There's a distinct pattern I've noticed whenever someone asks an AI to generate copy: the immediate retreat to bullet points. It's as if these systems have an inbuilt aversion to crafting genuine narratives, instead preferring to spew disconnected fragments of thought onto the page.
The Bullet Point Epidemic
Ask ChatGPT, Claude, or any other AI writing assistant to create content, and watch what happens. Almost invariably, you'll receive something that looks like this:
- Key point one about your topic
- Supporting evidence with a statistic
- Another perspective to consider
- Something vaguely actionable
This structured, segregated approach to information delivery isn't just boring—it fundamentally misunderstands how humans best absorb and process information.
Why Narratives Matter
Narratives aren't just a stylistic choice; they're the most natural form of human communication we have. Our brains are wired for stories, not disjointed facts. When we communicate through narrative, we're engaging with the oldest and most powerful tool in human intellectual history.
Stories flow in a linear fashion, mirroring how we experience time and causality. This isn't coincidental—it's a reflection of our cognitive architecture. Our minds don't naturally organise information into neat, categorised bullet points. We understand the world through sequences, relationships, and contexts that unfold over time.
The Human Connection
When AI writing leans heavily on bullet points, it's not just aesthetically disappointing—it's intellectually diminishing. A narrative requires the writer to construct a coherent thread that pulls the reader along, demanding both critical and creative thinking to maintain that thread's integrity.
Bullet points, by contrast, allow both writer and reader to disengage from this deeper process. They encourage skimming rather than engagement, fragmentation rather than synthesis.
Beyond the Dot Points
True human communication is messy, connected, and contextual. It contains digressions that illuminate the main point rather than distracting from it. It builds tension and release. It acknowledges that information doesn't exist in isolation but is part of a web of meaning that extends far beyond the page.

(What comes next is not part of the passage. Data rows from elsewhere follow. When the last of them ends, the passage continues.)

-- ==== Sys2Proof/Syntax.lean ====
section
/-! DEFINITION. The instruction set as syntax: one constructor of `Instr` for each row of spec/opcode_table.json.

317 constructors are 32-bit words; their fields carry the values of the encoding's fields (an immediate that an encoding scatters is put together, bit 0 lowest). The other 77 are steps that have no word: packets (64 raw bytes, R41), command-ring entries (128 raw bytes, R381), host accesses, and events of the part.
-/

namespace Sys2Proof

/-- What a patrol scrub finds in a line (R351). -/
inductive ScrubResult where
  | clean | corrected | uncorrectable
  deriving DecidableEq, Repr

/-- A die link (physical number, R67) or a scale-up port (R384) that flits travel over. -/
inductive FlitPath where
  | port (n : Nat) | link (n : Nat)
  deriving DecidableEq, Repr

/-- How a flit arrives (R386): whole, corrected by FEC, or failing its CRC so that it is replayed. -/
inductive FlitQuality where
  | good | corrected | crcFailed
  deriving DecidableEq, Repr

/-- The shared state in which an uncontained error is found (R351, R354). -/
inductive ErrorSite where
  | directoryLine (line : Nat)
  | poolEntry (g n : Nat)
  | meldSlot (die slot : Nat)
  | path (lane : FlitPath)
  deriving DecidableEq, Repr

/-- A read of n bytes or a write of bytes asked for from outside (R378, R385). -/
inductive Transfer where
  | read (n : Nat) | write (bytes : List (BitVec 8))
  deriving DecidableEq, Repr

/-- The three firmware rings (R376). -/
inductive RingName where
  | event | request | command
  deriving DecidableEq, Repr

/-- The register BARs of the host port (R374). -/
inductive BarName where
  | bar0 | bar4
  deriving DecidableEq, Repr
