/-- An image (R396): its header, its payload, its signature. Whether the flash that holds it can be read is data of the environment. -/
structure Image where
  magic : Nat
  /-- 0 grade record, 1 Yarrow, 2 clover cores, 3 default engine images. -/
  kind : Nat
  version : Nat
  svn : Nat
  length : Nat
  payload : List Byte
  signature : List Byte
  readable : Bool
  deriving DecidableEq, Repr

/-- The identity of a part (R398): the seed that the PUF gives, and the ML-DSA-44 key pair made from it. -/
structure Identity where
  seed : BitVec 256
  publicKey : List Byte
  privateKey : List Byte
  deriving DecidableEq, Repr

/-- The grade record (R399). -/
structure Grade where
  /-- 8, 6 or 4. -/
  grade : Nat
  clamshell : Bool
  live : List Nat
  deriving DecidableEq, Repr

/-- A fault injector (R391). -/
structure FlitInjector where
  point : Nat
  count : Nat
  deriving DecidableEq, Repr

/-- A scale-up port (R384, R387). -/
structure Port where
  trained : Bool
  failed : Bool
  /-- Replays of the flit in hand, up to seven (R386). -/
  replays : Nat
  deriving DecidableEq, Repr

/-- The boot ROM's state and the mailbox (R394 to R401). -/
structure Boot where
  /-- MBSTAT: stage, err, busy. -/
  stage : Nat
  err : Nat
  busy : Bool
  mbaddr : Word
  mblen : Word
  mbnonce : BitVec 256
  mbreport : List Byte
  flash : List Image
  /-- The image whose check failed, by its place in the order of R394. -/
  failedAt : Nat
  /-- Images that flash takes at stage 4, or after a switch (R372, R400). -/
  pendingFlash : List Image
  fused : Vector Nat 4
  /-- Nelgan's public key, which the ROM holds, and its hash, which the fuses hold (R396). -/
  romKey : List Byte
  keyFuse : BitVec 256
  /-- The identity that stage 3 derives, and Nelgan's certificate for its public key in module flash (R398). -/
  identity : Option Identity
  certificate : List Byte
  measured : Vector (BitVec 256) 4
  /-- 1 A0, 2 B0 (R70). -/
  step : Nat
  /-- Junction temperature in °C, throttled, tripped, and the time in µs of the clock's last step down (R395, R403). -/
  junction : Nat
  throttled : Bool
  tripped : Bool
  throttleAt : Nat
  /-- Firmware updates that have been checked and whose switch has not completed (R372). -/
  updates : List (Nat × Image)
  deriving DecidableEq, Repr

/-- The firmware page and the other registers of BAR0 (R65, R374 to R378, R391). -/
structure Port0 where
  duty : BitVec 7
  ev : Ring
  srq : Ring
  cmd : Ring
  evlost : Nat
  evseq : BitVec 32
  qtbase : Nat
  bar2 : Vector BarWindow 16
  cxl : Bool
  coh : Bool
  peertab : Nat
  inbound : Vector InboundWindow 32
  msixTable : List Host.Cell
  msixPending : BitVec 2048
  /-- Copy injector: arm, skip, bit, off, CPYX commands counted since the arm write, whether the command to be hit has been found, and the
  arm writes so far. -/
  injArm : Bool
  injSkip : Nat
  injBit : Nat
  injOff : Nat
  injSeen : Nat
  injChosen : Bool
  injArms : Nat
  flits : Vector FlitInjector 28
  items : List Item
  nextTag : Nat
  /-- Vectors fired, oldest first (the model's output log). -/
  msixLog : List Nat
  /-- Writes of the host to a mutable half that were dropped, as the firmware complex logs them: queue and byte offset (R37). -/
  attempts : List (Nat × Nat)
  /-- Bytes that the last access from outside returned, and the cause that its sender saw where it was refused. -/
  lastRead : List Byte
  lastRefused : Option Nat
  deriving DecidableEq, Repr

/-! ## The machine -/

/-- The whole state. -/
structure State where
  /-- The model's own schedule and free-value counter (log 3, log 5). -/
  sched : List Turn
  cur : Party
  freeCtr : Nat
  /-- Arithmetic-clock cycles and 100 MHz ticks since reset, the clock in MHz (R70, R115). -/
  cycle : Word
  ticks : Nat
  clock : Nat
  /-- The task on stage, and every other task (R341). -/
  task : Task
  parked : List Task
  nextTid : Nat
  /-- Memory: bytes keyed by home device × 2^52 + physical address (R225, R226). -/
  mem : List Host.Cell
  /-- Key material that a 16-byte block was last written under (R230). -/
  tags : List (Nat × BitVec 512)
  keys : List (Nat × BitVec 512)
  /-- Poisoned 64-byte granules (R353), by key / 64. -/
  poison : List Nat
  stash : List StashLine
  /-- Pages that the fault service refuses to map: context, virtual page number (data of the environment, R335). -/
  unservable : List (Nat × Nat)
  pageWaits : List PageWait
  bounds : List Bound
  /-- Launch and placement. -/
  queues : List Queue
  packets : List Packet
  nextPid : Nat
  regions : List Region
  graphs : List Graph
  nextGid : Nat
  nextAge : Nat
  segments : List Segment
  nextSegment : Nat
  contexts : List Context
  kernels : List Kernel
  arrays : List ArrayHold
  /-- Limits of each partition, newest first, each with the µs from which it holds; before the first of them the defaults (R89, R357,
  R382). -/
  limits : Vector (List (Nat × Limits)) 8
  engines : List Engine
  clovers : Vector Clover 6
  /-- The part (R69 to R80). -/
  gen : Nat
  dies : Vector Die 8
  links : Vector Link 10
  sects : List Sect
  epoch : Word
  /-- The outside. -/
  port0 : Port0
  ports : Vector Port 18
  fabric : BitVec 16
  /-- Requests by which peers answer: the windows through which they admit this part, as device (`peerDevice` of its fabric address), first byte, size,
  rights to read and to write (data of the environment, R385). -/
  peerWindows : List (Nat × Nat × Nat × Bool × Bool)
  /-- Ranges of bus addresses that the host's IOMMU rejects: first byte, size (data of the environment, R378). -/
  hostRejects : List (Nat × Nat)
  errors : List ErrorRecord
  action : Option Action
  actionQueue : List Action
  boot : Boot
  deriving DecidableEq, Repr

AI writing tends to flatten this richness into easily digestible chunks that, while immediately comprehensible, fail to exercise our minds in the way a well-crafted narrative does.
Writing that Works
The irony isn't lost on me that even articles criticising bullet points often employ them. But that's precisely the point—they're a tool, not a default. Great writing knows when to use structural elements and when to let ideas flow naturally through narrative.
If we want AI to truly augment human communication rather than diminish it, we need to demand more sophisticated approaches that respect the power of narrative. Until then, AI writing will continue to suck—not because the information it provides is necessarily wrong, but because the way it's delivered fails to engage the full spectrum of human thought.
Our minds deserve better than dot points. They deserve stories.